EXERCISE AIM:
Among the lines of the data, copy those that hold "incC".

Segment Start: RECORDS FOR PROCESSING

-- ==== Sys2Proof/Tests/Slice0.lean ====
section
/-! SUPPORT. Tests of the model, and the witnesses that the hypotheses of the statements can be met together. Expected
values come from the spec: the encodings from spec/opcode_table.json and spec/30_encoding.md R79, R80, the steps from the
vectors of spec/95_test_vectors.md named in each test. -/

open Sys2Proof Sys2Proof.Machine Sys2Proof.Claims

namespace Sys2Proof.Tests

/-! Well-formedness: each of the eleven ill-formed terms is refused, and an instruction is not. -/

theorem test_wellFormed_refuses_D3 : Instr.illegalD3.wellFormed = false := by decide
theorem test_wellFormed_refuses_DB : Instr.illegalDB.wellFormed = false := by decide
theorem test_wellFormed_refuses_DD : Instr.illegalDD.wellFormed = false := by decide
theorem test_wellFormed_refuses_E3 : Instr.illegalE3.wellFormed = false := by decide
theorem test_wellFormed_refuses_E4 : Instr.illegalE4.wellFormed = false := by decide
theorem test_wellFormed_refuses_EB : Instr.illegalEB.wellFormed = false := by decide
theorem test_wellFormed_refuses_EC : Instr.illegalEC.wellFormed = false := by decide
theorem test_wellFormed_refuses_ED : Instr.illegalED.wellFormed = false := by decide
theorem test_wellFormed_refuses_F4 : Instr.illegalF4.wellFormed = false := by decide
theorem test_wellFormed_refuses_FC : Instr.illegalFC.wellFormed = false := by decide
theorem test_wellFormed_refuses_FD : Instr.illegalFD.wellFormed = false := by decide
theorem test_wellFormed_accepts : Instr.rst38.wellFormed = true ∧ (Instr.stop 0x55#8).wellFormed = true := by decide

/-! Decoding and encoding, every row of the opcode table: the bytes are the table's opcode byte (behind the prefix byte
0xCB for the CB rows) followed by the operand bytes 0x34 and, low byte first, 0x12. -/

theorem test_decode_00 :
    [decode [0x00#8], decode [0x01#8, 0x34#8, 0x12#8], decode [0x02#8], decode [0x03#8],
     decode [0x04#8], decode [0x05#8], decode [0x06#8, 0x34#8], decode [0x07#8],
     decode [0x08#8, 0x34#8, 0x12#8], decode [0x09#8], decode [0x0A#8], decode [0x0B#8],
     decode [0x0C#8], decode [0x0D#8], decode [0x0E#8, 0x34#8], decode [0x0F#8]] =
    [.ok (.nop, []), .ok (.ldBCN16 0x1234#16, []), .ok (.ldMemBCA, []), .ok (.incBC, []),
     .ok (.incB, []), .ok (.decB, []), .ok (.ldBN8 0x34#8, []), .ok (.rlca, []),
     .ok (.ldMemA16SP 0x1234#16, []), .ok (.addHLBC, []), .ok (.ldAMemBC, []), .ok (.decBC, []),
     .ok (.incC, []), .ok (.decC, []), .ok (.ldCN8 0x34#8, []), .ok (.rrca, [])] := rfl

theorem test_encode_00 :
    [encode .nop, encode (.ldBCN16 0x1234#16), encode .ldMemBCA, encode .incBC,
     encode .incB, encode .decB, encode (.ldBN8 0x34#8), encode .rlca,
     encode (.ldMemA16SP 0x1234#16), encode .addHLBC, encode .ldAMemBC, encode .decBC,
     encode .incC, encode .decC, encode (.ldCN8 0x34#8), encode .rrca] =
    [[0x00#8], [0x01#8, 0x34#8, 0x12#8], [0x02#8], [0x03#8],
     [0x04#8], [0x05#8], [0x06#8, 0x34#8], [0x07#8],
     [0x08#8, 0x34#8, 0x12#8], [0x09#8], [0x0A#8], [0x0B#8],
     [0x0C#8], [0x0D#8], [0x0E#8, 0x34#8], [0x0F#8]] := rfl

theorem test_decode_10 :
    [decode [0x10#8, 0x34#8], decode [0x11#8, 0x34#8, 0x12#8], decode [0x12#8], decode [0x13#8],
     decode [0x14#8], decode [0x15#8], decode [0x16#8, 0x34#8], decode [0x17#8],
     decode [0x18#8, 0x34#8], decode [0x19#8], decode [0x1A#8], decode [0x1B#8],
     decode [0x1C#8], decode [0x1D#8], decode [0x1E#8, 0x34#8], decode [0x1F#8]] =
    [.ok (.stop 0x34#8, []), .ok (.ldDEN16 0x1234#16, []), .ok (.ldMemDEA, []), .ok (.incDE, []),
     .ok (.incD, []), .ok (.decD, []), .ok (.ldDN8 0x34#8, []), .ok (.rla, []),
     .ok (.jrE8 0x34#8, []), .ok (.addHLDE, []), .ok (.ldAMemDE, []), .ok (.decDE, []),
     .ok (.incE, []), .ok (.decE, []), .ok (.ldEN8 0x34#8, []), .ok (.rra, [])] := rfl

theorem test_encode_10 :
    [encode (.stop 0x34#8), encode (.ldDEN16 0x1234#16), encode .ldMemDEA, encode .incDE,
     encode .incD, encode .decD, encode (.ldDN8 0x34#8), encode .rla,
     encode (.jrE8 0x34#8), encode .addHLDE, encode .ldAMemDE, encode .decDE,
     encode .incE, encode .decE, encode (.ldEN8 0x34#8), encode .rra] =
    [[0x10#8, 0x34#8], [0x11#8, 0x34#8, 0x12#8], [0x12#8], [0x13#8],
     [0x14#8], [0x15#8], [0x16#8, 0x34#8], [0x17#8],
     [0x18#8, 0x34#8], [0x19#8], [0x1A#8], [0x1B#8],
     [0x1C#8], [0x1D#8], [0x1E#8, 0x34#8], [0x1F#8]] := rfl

Segment End: RECORDS FOR PROCESSING

TASK RESPONSE:
     .ok (.incC, []), .ok (.decC, []), .ok (.ldCN8 0x34#8, []), .ok (.rrca, [])] := rfl
     encode .incC, encode .decC, encode (.ldCN8 0x34#8), encode .rrca] =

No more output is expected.